Congratulations to
John Fabian Witt (Yale Law School): The Law & Society Association has named
Lincoln's Code (the Free Press) the winner of this year's
J. Willard Hurst award ("given to the best work (in English) in socio-legal history published in the previous year"). Here's the citation:
John Witt's Lincoln's Code is a tour de force of
legal history. Its sweeping narrative of the origins of the modern
law of war carries us from the battlefields of the American Revolution,
through Indian Removal, to the carnage of Sherman's march and
Gettysburg. At the center of the narrative is a legal code, the set of
rules for wartime commissioned by Abraham Lincoln and written by
Francis Lieber, that is still the basis for the laws of war. Witt
demonstrates the way statesmen, soldiers, and lawyers struggled with
the competing aims of humanitarianism and justice, and the way Lieber's
code constrained some aspects of inhumanity in battle, yet allowed
mass destruction in the name of a just cause.
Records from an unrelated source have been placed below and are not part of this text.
-- ==== Sys2Proof/Machine/Float.lean ====
section
/-! DEFINITION. Number formats, the rounding function, and exact floating-point arithmetic (03 R65 to R85). -/

namespace Sys2Proof.Machine

/-! ## Formats (03 R66 to R69) -/

/-- How a format uses its topmost codes. -/
inductive FmtKind where
  /-- Infinities and NaNs in the topmost exponent. -/
  | ieee
  /-- One NaN code and no infinity (E4M3). -/
  | noInf
  /-- Neither (E2M1). -/
  | plain
  deriving DecidableEq, Repr

/-- A floating-point format: exponent and mantissa field widths, bias, and its event counters. -/
structure Fmt where
  eb : Nat
  mb : Nat
  bias : Nat
  kind : FmtKind
  ev : EventFmt
  deriving DecidableEq, Repr

namespace Fmt

def f32 : Fmt := ⟨8, 23, 127, .ieee, .f32⟩
def f16 : Fmt := ⟨5, 10, 15, .ieee, .f16⟩
def bf16 : Fmt := ⟨8, 7, 127, .ieee, .bf16⟩
def e4m3 : Fmt := ⟨4, 3, 7, .noInf, .e4m3⟩
def e5m2 : Fmt := ⟨5, 2, 15, .ieee, .e5m2⟩
def e2m1 : Fmt := ⟨2, 1, 1, .plain, .e2m1⟩

/-- Bits of a code. -/
def bits (f : Fmt) : Nat := f.eb + f.mb + 1

/-- P, the precision. -/
def prec (f : Fmt) : Nat := f.mb + 1

/-- EMIN. -/
def emin (f : Fmt) : Int := 1 - (f.bias : Int)

/-- The topmost exponent field. -/
def etop (f : Fmt) : Nat := 2 ^ f.eb - 1

/-- MAX as an integer mantissa and the exponent of its unit. -/
def maxM (f : Fmt) : Nat :=
  match f.kind with
  | .ieee => 2 ^ f.prec - 1
  | .noInf => 2 ^ f.prec - 2
  | .plain => 2 ^ f.prec - 1

def maxE (f : Fmt) : Int :=
  match f.kind with
  | .ieee => (f.etop : Int) - 1 - f.bias - f.mb
  | _ => (f.etop : Int) - f.bias - f.mb

/-- The code of MAX, without its sign. -/
def maxCode (f : Fmt) : Nat :=
  match f.kind with
  | .ieee => f.etop * 2 ^ f.mb - 1
  | .noInf => f.etop * 2 ^ f.mb + 2 ^ f.mb - 2
  | .plain => f.etop * 2 ^ f.mb + 2 ^ f.mb - 1

/-- The code of +∞ (formats that have it). -/
def infCode (f : Fmt) : Nat := f.etop * 2 ^ f.mb

/-- The canonical NaN (03 R69); E2M1 has none and gives +0 (03 R80, log 16). -/
def nan (f : Fmt) : Nat :=
  match f.kind with
  | .ieee => f.etop * 2 ^ f.mb + 2 ^ (f.mb - 1)
  | .noInf => f.etop * 2 ^ f.mb + 2 ^ f.mb - 1
  | .plain => 0

/-- The sign bit of a code, and the code without it. -/
def neg (f : Fmt) (x : Nat) : Bool := x.testBit (f.bits - 1)
def mag (f : Fmt) (x : Nat) : Nat := x % 2 ^ (f.bits - 1)

/-- A code with a sign. -/
def signed (f : Fmt) (neg : Bool) (m : Nat) : Nat := if neg then m + 2 ^ (f.bits - 1) else m

def isNan (f : Fmt) (x : Nat) : Bool :=
  match f.kind with
  | .ieee => decide (f.infCode < f.mag x)
  | .noInf => f.mag x == f.nan
  | .plain => false

def isInf (f : Fmt) (x : Nat) : Bool := f.kind = .ieee && f.mag x == f.infCode

end Fmt

/-- The format of a float type code (02 R49). -/
def fmtOf (t : Nat) : Fmt :=
  match t with
  | 0x11 | 0x14 => .f16
  | 0x12 | 0x15 => .bf16
  | 0x16 => .e4m3
  | 0x17 => .e5m2
  | 0x18 => .e2m1
  | _ => .f32

/-! ## Exact values (03 R67, R70, R81) -/

/-- An extended real: NaN, an infinity, or ± m × 2^e. With `more`, the magnitude lies strictly between m × 2^e
and (m + 1) × 2^e. -/
inductive FVal where
  | nan
  | inf (neg : Bool)
  | num (neg : Bool) (m : Nat) (e : Int) (more : Bool)
  deriving DecidableEq, Repr

namespace FVal

def zero (neg : Bool) : FVal := .num neg 0 0 false

def isZero : FVal → Bool
  | .num _ 0 _ false => true
  | _ => false

def isNan : FVal → Bool
  | .nan => true
  | _ => false

def isInf : FVal → Bool
  | .inf _ => true
  | _ => false

/-- An integer. -/
def ofInt (x : Int) : FVal := .num (decide (x < 0)) x.natAbs 0 false

end FVal

/-- The value of a code (03 R67, R68). -/
def Fmt.value (f : Fmt) (x : Nat) : FVal :=
  let s := f.neg x
  if f.isNan x then .nan
  else if f.isInf x then .inf s
  else
    let e := f.mag x / 2 ^ f.mb
    let m := f.mag x % 2 ^ f.mb
    if e = 0 then .num s m (f.emin - f.mb) false
    else .num s (2 ^ f.mb + m) ((e : Int) - f.bias - f.mb) false

namespace FVal

/-- −x. -/
def opp : FVal → FVal
  | .nan => .nan
  | .inf s => .inf !s
  | .num s m e k => .num (!s) m e k

/-- The signed integer mantissa of a finite value at a smaller or equal exponent. -/
def atExp (neg : Bool) (m : Nat) (e e' : Int) : Int :=
  let v : Int := m * 2 ^ (e - e').toNat
  if neg then -v else v

/-- x + y, exact; `rdn` says that the mode is RDN, which gives −0 for an exact zero (03 R70). -/
def add (rdn : Bool) (x y : FVal) : FVal :=
  match x, y with
  | .nan, _ => .nan
  | _, .nan => .nan
  | .inf s, .inf t => if s = t then .inf s else .nan
  | .inf s, _ => .inf s
  | _, .inf t => .inf t
  | .num s m e _, .num t n k _ =>
    if m = 0 ∧ n = 0 then zero (if s = t then s else rdn)
    else
      let lo := min e k
      let v := atExp s m e lo + atExp t n k lo
      if v = 0 then zero rdn else .num (decide (v < 0)) v.natAbs lo false

/-- x × y, exact. -/
def mul (x y : FVal) : FVal :=
  match x, y with
  | .nan, _ => .nan
  | _, .nan => .nan
  | .inf s, .inf t => .inf (s != t)
  | .inf s, .num t n _ _ => if n = 0 then .nan else .inf (s != t)
  | .num s m _ _, .inf t => if m = 0 then .nan else .inf (s != t)
  | .num s m e _, .num t n k _ => .num (s != t) (m * n) (e + k) false

/-- The quotient of two magnitudes, to more than 64 bits. -/
def divMag (neg : Bool) (m : Nat) (e : Int) (n : Nat) (k : Int) : FVal :=
  let sh := 65 + Nat.log2 n
  .num neg (m * 2 ^ sh / n) (e - k - sh) (m * 2 ^ sh % n != 0)

/-- x / y (06 R178). -/
def div (x y : FVal) : FVal :=
  match x, y with
  | .nan, _ => .nan
  | _, .nan => .nan
  | .inf _, .inf _ => .nan
  | .inf s, .num t _ _ _ => .inf (s != t)
  | .num s _ _ _, .inf t => zero (s != t)
  | .num s m e _, .num t n k _ =>
    if n = 0 then (if m = 0 then .nan else .inf (s != t))
    else if m = 0 then zero (s != t)
    else divMag (s != t) m e n k

/-- The sum of a list of products and a first term, exact (03 R83, R84). -/
def sum (rdn : Bool) (x : FVal) (l : List FVal) : FVal := l.foldl (add rdn) x

end FVal

/-! ## Rounding (03 R75 to R78) -/

/-- Rounding modes (03 R75). -/
inductive RMode where
  | rne
  | rtz
  | rdn
  | rup
  | rst
  deriving DecidableEq, Repr

/-- The mode of a code (03 R75). -/
def modeOf (n : Nat) : RMode :=
  match n with
  | 1 => .rtz
  | 2 => .rdn
  | 3 => .rup
  | 4 => .rst
  | _ => .rne

/-- The random bits of element `k` from a source register (03 R77). -/
def rndOf (x : W32) (k : Nat) : Nat := (x.rotateRight (4 * k)).toNat % 65536

/-- Whether the magnitude lo + r / 2^k, with `more`, moves up to lo + 1 (03 R76); k is at least 17. -/
def movesUp (mode : RMode) (rnd : Nat) (neg : Bool) (lo r k : Nat) (more : Bool) : Bool :=
  if r = 0 && !more then false
  else
    match mode with
    | .rne =>
      if r < 2 ^ (k - 1) then false
      else if r = 2 ^ (k - 1) && !more then lo % 2 == 1
      else true
    | .rtz => false
    | .rup => !neg
    | .rdn => neg
    | .rst => decide (rnd * 2 ^ (k - 16) < r) || (more && rnd * 2 ^ (k - 16) == r)

/-- A magnitude over a spacing of 2^q: its floor in units of the spacing, whether it is inexact, and what it rounds
to. -/
def roundAt (mode : RMode) (rnd : Nat) (neg : Bool) (m : Nat) (e q : Int) (more : Bool) : Nat × Bool :=
  let m' := m * 2 ^ (e - (q - 17)).toNat
  let k := (q - min e (q - 17)).toNat
  let lo := m' / 2 ^ k
  let r := m' % 2 ^ k
  (if movesUp mode rnd neg lo r k more then lo + 1 else lo, r != 0 || more)

/-- A code and the kinds of events it counts. -/
abbrev Coded := Nat × List EventKind

/-- The code of n × 2^q, at most MAX, where q is the spacing of its binade or of the subnormals. -/
def Fmt.code (f : Fmt) (n : Nat) (q : Int) : Nat :=
  if n < 2 ^ f.mb then n
  else if n = 2 ^ f.prec then (q + 1 + f.bias + f.mb).toNat * 2 ^ f.mb
  else (q + f.bias + f.mb).toNat * 2 ^ f.mb + (n - 2 ^ f.mb)

/-- n × 2^q lies above MAX. -/
def Fmt.overMax (f : Fmt) (n : Nat) (q : Int) : Bool :=
  decide (f.maxE < q) && n != 0 || (q == f.maxE && decide (f.maxM < n))

/-- Round of 03 R76 of a finite value, with the saturation modifier. -/
def Fmt.round (f : Fmt) (mode : RMode) (rnd : Nat) (sat : Bool) (neg : Bool) (m : Nat) (e : Int) (more : Bool) : Coded :=
  if m = 0 then (f.signed neg 0, [])
  else
    let top := (Nat.log2 m : Int) + e
    let q := max top f.emin - f.prec + 1
    -- A magnitude far below the smallest spacing rounds as any such magnitude does.
    let tiny := decide (top < f.emin - 300)
    let r := roundAt mode rnd neg (if tiny then 1 else m) (if tiny then f.emin - 300 else e) q (more || tiny)
    let under := if decide (top < f.emin) && r.2 then [EventKind.underflow] else []
    if f.overMax r.1 q then
      let toMax := sat || f.kind != .ieee || mode == .rtz || (mode == .rup && neg) || (mode == .rdn && !neg)
      (f.signed neg (if toMax then f.maxCode else f.infCode), .overflow :: under)
    else (f.signed neg (f.code r.1 q), under)

/-- Round of any value; NaN is the canonical NaN and an infinity stays one (03 R69, R76). -/
def Fmt.roundVal (f : Fmt) (mode : RMode) (rnd : Nat) (sat : Bool) : FVal → Coded
  | .nan => (f.nan, [])
  | .inf s => (f.signed s f.infCode, [])
  | .num s m e more => f.round mode rnd sat s m e more

/-- The events of a result that depend on its operands (03 R79). -/
def Fmt.checked (f : Fmt) (ops : List FVal) (r : Coded) : Coded :=
  let n := if f.isNan r.1 && !ops.any FVal.isNan then [EventKind.nan] else []
  let i := if f.isInf r.1 && !ops.any FVal.isInf then [EventKind.infinity] else []
  (r.1, r.2 ++ n ++ i)

/-- An operation on values of a format: rounded once and checked. -/
def Fmt.result (f : Fmt) (mode : RMode) (rnd : Nat) (ops : List FVal) (x : FVal) : Coded :=
  f.checked ops (f.roundVal mode rnd false x)

/-- Round to an integer (03 R78): the magnitude. -/
def roundToInt (mode : RMode) (rnd : Nat) (neg : Bool) (m : Nat) (e : Int) : Nat :=
  (roundAt mode rnd neg m e 0 false).1

/-- A conversion to an integer type with limits (03 R65). -/
def toIntSat (mode : RMode) (rnd : Nat) (lo hi : Int) : FVal → Int
  | .nan => 0
  | .inf s => if s then lo else hi
  | .num s m e _ =>
    let v : Int := roundToInt mode rnd s m e
    max lo (min hi (if s then -v else v))

/-! ## Ordering (06 R179, R181) -/

/-- The order of codes that are not NaN, −0 equal to +0. -/
def Fmt.key (f : Fmt) (x : Nat) : Int := if f.neg x then -(f.mag x : Int) else f.mag x

/-- The order with −0 below +0. -/
def Fmt.keyZ (f : Fmt) (x : Nat) : Int := if f.neg x then -(f.mag x : Int) - 1 else f.mag x

/-- FMIN and FMAX of two codes (06 R179). -/
def Fmt.minMax (f : Fmt) (isMax num : Bool) (a b : Nat) : Nat :=
  if f.isNan a || f.isNan b then
    if num && !f.isNan a then a else if num && !f.isNan b then b else f.nan
  else if (if isMax then decide (f.keyZ b ≤ f.keyZ a) else decide (f.keyZ a ≤ f.keyZ b)) then a else b

/-- The class mask of a code (06 R182). -/
def Fmt.classOf (f : Fmt) (x : Nat) : Nat :=
  let s := f.neg x
  if f.isNan x then 256
  else if f.isInf x then (if s then 1 else 128)
  else if f.mag x = 0 then (if s then 8 else 16)
  else if f.mag x < 2 ^ f.mb then (if s then 4 else 32)
  else if s then 2 else 64

end Sys2Proof.Machine
end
And he shows how slavery
shaped the laws of war: the protection of slave property had been
seen as a chief humanitarian accomplishment during the Revolution, but
during the Civil War, the military imperative of emancipation helped to
establish the primacy of justice over humanitarianism in Lieber's
code. In doing so, it gave the U.S. Civil War a global significance it
otherwise might not have had.
Weaving together deep archival research,
compelling biography, incisive legal analysis, and entertaining
storytelling, Lincoln's Code is a groundbreaking, original history with
enduring significance for our times. John Witt has pushed the
boundaries of traditional sociolegal history and given us a new way to
think about the history of war, with law at its troubled center. It
will endure as a touchstone in the field, both for its nimble
navigation of source material and its sheer interpretive force.
Lincoln’s Code is a model of scholarly work that is both firmly
grounded in historical analysis and profoundly relevant to the
contemporary world.
Honorable mentions went to
Ken Mack (Harvard Law School) for
Representing the Race: The Creation of the Civil Rights Lawyer (Harvard University Press) and
Michele Landis Dauber (Stanford Law School) for
The Sympathetic State: Disaster Relief and the Origins of the American Welfare State (University Of Chicago Press).